WHAT YOU SHOULD DO:
In the listing below, locate the line containing "-- ==== Sys2Proof/Machine/EngineRun.lean" and the line containing "execVadd q d a b t s". Output both of them and every line between, exactly as written, and nothing more.
━━━━━ DATASET
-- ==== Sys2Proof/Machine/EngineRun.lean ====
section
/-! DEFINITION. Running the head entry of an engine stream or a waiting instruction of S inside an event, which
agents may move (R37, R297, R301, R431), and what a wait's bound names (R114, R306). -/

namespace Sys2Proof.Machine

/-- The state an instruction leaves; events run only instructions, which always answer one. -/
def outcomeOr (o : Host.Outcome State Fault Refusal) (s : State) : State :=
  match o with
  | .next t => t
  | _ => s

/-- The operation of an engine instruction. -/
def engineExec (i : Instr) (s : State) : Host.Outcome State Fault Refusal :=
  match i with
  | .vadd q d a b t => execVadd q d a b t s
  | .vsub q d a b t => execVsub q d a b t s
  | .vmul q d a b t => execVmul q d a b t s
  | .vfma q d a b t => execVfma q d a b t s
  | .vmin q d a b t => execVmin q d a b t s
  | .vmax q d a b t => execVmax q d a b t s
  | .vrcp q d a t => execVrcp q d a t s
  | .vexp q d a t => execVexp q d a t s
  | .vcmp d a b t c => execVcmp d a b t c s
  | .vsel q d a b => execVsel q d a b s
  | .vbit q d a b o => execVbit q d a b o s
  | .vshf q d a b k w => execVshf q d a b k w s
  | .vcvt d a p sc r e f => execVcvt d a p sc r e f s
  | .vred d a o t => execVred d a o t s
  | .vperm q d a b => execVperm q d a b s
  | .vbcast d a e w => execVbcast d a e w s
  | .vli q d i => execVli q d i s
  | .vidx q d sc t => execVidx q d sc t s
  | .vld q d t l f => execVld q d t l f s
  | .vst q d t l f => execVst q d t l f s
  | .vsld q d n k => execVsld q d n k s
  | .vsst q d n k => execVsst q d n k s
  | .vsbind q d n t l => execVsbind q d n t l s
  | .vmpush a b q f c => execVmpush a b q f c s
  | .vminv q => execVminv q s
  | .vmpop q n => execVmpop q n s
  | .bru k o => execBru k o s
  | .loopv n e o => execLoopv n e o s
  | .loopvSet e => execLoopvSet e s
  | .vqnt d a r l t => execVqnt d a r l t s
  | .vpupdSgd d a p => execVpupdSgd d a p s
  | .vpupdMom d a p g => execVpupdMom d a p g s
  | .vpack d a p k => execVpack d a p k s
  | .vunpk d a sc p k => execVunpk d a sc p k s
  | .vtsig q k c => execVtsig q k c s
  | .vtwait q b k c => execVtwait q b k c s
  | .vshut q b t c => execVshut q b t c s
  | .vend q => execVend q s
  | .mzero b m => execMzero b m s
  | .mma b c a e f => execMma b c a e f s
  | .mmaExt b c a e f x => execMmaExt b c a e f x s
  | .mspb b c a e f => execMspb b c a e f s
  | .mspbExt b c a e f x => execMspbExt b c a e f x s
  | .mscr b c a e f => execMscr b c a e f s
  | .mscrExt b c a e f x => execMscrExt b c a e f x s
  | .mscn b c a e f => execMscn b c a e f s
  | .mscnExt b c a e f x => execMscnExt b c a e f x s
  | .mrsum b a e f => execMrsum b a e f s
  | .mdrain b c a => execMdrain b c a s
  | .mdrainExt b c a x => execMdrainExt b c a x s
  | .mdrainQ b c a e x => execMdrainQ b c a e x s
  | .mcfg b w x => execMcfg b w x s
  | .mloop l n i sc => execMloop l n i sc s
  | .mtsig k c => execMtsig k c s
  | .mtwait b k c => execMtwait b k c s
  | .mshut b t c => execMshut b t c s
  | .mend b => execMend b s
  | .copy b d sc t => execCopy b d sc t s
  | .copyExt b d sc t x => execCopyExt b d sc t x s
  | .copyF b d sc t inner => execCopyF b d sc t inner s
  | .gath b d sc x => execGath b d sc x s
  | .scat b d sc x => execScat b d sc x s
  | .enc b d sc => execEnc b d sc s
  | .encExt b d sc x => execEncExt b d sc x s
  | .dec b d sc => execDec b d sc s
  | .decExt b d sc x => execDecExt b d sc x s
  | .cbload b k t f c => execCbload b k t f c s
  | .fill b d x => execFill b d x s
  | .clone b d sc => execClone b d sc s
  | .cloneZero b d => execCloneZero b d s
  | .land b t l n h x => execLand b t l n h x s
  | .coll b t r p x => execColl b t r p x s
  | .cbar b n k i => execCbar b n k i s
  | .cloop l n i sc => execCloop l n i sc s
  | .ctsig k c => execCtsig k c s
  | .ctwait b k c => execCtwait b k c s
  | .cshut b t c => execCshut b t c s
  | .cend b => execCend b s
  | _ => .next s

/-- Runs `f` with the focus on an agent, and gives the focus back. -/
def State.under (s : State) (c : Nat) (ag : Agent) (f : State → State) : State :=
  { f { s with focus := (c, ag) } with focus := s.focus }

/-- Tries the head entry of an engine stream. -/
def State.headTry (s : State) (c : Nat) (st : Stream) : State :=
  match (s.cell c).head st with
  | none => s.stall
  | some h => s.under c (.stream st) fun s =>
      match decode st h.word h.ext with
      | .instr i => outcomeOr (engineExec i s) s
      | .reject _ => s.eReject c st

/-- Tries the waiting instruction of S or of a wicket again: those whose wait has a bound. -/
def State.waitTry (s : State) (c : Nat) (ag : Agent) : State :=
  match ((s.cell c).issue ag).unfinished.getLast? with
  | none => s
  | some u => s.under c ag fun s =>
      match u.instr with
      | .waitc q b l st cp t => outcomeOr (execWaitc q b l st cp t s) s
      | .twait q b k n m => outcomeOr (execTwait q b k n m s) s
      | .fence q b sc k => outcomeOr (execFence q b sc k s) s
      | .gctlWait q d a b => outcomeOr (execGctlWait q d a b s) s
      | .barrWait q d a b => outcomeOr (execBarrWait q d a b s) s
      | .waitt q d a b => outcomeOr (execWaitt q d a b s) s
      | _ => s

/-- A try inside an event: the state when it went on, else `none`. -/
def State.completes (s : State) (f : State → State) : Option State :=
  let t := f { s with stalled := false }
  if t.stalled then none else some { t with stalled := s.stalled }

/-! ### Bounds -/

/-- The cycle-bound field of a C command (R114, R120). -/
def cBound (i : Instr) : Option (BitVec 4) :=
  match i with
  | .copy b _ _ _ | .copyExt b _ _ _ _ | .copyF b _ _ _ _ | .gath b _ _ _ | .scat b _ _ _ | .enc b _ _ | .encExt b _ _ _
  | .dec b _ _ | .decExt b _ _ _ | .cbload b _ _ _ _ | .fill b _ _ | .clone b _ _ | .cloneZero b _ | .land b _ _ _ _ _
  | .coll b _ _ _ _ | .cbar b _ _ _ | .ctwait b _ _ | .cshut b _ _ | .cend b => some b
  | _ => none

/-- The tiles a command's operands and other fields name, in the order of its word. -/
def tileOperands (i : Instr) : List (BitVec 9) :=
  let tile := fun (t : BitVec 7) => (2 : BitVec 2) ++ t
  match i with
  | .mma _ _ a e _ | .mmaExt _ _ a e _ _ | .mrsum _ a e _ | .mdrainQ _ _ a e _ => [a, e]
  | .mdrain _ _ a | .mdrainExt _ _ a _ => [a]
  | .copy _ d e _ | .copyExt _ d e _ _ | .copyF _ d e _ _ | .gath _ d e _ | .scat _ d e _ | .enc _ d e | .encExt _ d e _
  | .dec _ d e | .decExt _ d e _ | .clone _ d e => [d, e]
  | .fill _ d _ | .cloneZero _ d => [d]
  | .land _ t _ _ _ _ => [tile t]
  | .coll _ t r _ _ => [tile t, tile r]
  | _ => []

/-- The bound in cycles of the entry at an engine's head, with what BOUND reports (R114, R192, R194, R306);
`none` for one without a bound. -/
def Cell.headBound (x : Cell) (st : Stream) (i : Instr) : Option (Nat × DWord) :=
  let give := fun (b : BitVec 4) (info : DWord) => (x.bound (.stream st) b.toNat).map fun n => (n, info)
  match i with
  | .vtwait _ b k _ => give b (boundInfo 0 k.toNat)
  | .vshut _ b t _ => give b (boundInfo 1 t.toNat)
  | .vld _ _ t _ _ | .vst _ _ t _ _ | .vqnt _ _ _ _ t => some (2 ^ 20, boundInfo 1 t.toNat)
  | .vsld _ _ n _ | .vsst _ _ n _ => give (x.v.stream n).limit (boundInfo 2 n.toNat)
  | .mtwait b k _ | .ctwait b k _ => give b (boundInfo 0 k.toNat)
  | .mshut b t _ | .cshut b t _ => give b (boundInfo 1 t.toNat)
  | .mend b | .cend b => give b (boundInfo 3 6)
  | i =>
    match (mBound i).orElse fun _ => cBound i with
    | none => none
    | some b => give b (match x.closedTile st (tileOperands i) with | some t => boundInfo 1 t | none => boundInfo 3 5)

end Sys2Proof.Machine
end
━━━━━━━━━━
━━━━━ DATASET
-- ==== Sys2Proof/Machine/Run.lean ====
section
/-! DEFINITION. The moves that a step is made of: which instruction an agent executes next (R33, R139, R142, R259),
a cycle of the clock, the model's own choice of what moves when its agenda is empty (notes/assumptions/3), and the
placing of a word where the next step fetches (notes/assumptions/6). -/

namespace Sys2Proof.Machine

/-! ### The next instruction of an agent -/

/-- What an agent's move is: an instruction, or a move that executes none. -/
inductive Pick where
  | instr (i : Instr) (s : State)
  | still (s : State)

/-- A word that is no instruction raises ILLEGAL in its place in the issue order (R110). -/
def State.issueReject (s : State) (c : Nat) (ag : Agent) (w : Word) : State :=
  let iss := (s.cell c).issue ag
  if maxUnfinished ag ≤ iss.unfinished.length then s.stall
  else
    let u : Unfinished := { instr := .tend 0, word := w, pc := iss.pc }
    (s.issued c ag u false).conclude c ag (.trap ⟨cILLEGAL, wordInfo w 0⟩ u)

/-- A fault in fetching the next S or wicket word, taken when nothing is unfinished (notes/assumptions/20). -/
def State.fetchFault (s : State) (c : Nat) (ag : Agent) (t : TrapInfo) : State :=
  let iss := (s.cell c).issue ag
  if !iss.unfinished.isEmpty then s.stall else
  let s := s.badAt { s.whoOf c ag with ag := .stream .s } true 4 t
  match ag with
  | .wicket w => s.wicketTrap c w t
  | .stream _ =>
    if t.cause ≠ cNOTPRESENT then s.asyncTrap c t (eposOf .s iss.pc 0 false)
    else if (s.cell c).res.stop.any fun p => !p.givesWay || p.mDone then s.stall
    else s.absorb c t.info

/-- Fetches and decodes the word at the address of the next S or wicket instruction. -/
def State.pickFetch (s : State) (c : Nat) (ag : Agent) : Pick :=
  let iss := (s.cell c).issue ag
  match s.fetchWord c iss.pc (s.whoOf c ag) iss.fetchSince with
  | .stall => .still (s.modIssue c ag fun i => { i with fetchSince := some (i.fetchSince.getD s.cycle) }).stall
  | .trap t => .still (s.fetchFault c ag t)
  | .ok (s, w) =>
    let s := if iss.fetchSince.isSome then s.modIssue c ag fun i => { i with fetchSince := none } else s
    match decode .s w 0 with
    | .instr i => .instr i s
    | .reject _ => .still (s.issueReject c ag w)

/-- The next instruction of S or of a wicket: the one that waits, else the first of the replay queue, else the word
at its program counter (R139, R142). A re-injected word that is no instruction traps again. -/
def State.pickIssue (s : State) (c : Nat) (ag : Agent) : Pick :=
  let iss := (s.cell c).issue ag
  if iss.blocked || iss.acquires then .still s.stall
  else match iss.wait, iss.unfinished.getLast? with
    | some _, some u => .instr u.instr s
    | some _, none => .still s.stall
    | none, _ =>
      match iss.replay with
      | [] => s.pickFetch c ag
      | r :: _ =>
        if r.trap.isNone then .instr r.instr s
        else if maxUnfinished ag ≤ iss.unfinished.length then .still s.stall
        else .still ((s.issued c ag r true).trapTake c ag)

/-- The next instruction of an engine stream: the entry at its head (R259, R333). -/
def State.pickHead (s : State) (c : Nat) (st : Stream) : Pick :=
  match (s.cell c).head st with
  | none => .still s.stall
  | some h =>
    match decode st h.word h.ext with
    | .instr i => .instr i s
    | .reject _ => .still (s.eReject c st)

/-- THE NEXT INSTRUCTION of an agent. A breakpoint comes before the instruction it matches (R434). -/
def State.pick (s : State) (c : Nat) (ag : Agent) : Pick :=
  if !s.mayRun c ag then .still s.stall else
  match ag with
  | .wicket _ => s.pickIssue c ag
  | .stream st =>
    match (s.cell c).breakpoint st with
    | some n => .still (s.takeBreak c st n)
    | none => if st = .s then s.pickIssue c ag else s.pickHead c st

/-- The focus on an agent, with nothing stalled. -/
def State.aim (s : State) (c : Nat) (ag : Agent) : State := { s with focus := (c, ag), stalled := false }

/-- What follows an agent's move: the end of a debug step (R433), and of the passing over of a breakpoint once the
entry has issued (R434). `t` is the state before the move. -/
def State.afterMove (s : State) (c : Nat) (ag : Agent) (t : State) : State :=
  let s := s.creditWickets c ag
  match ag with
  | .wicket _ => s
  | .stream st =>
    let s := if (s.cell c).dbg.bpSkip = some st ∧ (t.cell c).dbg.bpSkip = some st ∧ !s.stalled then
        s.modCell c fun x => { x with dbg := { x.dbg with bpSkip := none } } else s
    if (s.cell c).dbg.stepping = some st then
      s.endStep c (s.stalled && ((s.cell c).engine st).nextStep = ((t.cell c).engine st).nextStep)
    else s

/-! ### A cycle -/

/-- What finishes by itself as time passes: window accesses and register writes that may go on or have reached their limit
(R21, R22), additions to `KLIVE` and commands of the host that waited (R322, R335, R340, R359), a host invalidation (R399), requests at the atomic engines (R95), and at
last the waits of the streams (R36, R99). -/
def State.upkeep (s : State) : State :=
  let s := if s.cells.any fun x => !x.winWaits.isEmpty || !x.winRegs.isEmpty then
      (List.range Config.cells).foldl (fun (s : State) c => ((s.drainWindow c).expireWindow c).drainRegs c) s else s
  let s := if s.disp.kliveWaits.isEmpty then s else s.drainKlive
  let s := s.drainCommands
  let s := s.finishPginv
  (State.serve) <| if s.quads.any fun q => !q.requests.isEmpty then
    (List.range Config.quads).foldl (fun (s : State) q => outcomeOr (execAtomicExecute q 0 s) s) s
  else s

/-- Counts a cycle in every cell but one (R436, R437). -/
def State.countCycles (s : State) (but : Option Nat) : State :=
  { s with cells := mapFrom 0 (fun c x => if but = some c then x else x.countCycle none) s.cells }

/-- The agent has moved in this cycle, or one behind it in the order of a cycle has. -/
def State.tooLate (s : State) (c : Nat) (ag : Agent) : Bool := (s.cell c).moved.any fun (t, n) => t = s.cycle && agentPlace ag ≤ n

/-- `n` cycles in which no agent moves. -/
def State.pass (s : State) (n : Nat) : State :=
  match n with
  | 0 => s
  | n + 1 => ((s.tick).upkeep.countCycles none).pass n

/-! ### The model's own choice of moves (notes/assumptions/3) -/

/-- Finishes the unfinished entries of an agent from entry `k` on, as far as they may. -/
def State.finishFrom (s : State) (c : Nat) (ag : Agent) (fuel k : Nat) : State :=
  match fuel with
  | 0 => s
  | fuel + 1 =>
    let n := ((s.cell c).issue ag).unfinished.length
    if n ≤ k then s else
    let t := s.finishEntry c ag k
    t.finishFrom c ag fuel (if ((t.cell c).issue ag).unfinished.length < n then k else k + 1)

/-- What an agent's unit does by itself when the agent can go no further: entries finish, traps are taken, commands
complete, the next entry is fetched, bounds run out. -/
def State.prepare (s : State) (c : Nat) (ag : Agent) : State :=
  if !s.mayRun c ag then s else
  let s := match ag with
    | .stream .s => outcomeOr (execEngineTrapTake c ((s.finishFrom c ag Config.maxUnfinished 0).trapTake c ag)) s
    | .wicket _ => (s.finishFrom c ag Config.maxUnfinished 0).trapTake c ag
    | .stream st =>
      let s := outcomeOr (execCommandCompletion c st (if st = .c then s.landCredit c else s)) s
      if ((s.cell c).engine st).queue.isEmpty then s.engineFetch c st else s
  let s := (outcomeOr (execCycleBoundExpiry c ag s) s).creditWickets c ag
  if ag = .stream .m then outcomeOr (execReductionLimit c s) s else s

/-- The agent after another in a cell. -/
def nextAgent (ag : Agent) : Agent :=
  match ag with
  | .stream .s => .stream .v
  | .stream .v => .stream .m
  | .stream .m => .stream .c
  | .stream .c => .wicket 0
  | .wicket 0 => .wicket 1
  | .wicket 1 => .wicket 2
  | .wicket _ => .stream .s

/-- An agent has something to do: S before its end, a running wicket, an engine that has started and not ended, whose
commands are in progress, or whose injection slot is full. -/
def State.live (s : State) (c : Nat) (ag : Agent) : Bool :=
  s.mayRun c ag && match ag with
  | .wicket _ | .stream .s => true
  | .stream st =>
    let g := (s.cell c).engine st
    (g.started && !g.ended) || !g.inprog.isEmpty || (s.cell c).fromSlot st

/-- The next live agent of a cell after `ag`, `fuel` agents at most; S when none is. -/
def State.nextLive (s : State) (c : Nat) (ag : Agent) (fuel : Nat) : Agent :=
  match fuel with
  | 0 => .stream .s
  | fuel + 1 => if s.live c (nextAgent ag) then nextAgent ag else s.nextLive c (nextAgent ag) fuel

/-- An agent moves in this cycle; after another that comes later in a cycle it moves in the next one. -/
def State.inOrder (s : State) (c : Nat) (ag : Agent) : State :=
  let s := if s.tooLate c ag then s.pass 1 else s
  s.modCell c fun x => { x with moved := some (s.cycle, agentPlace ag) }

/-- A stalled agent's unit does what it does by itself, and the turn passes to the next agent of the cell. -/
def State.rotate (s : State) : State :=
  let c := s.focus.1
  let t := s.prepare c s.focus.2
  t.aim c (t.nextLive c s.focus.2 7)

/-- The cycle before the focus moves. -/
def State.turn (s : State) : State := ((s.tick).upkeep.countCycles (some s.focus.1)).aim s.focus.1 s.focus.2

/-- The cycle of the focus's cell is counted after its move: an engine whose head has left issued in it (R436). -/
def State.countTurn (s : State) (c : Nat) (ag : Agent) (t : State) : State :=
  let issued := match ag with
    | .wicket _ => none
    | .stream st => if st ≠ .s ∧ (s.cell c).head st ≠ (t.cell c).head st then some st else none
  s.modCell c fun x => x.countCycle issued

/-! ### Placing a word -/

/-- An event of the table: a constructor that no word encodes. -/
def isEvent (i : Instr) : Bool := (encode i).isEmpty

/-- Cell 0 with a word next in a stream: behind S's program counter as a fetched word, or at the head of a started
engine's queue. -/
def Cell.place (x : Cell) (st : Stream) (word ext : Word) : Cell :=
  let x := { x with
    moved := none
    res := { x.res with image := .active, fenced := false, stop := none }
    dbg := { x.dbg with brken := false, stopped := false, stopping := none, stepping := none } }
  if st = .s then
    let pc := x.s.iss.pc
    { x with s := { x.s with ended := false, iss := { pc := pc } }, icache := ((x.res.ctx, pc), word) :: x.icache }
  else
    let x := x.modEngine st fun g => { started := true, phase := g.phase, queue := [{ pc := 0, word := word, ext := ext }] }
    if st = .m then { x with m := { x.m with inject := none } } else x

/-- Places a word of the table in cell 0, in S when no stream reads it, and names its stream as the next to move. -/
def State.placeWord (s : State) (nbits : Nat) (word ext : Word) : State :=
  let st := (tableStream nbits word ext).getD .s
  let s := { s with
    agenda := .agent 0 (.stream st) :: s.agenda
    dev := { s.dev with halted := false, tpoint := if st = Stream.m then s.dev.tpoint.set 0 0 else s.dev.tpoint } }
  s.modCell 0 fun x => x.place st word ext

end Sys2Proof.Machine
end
━━━━━━━━━━
RESULT OF THIS TASK:
-- ==== Sys2Proof/Machine/EngineRun.lean ====
section
/-! DEFINITION. Running the head entry of an engine stream or a waiting instruction of S inside an event, which
agents may move (R37, R297, R301, R431), and what a wait's bound names (R114, R306). -/

namespace Sys2Proof.Machine

/-- The state an instruction leaves; events run only instructions, which always answer one. -/
def outcomeOr (o : Host.Outcome State Fault Refusal) (s : State) : State :=
  match o with
  | .next t => t
  | _ => s

/-- The operation of an engine instruction. -/
def engineExec (i : Instr) (s : State) : Host.Outcome State Fault Refusal :=
  match i with
  | .vadd q d a b t => execVadd q d a b t s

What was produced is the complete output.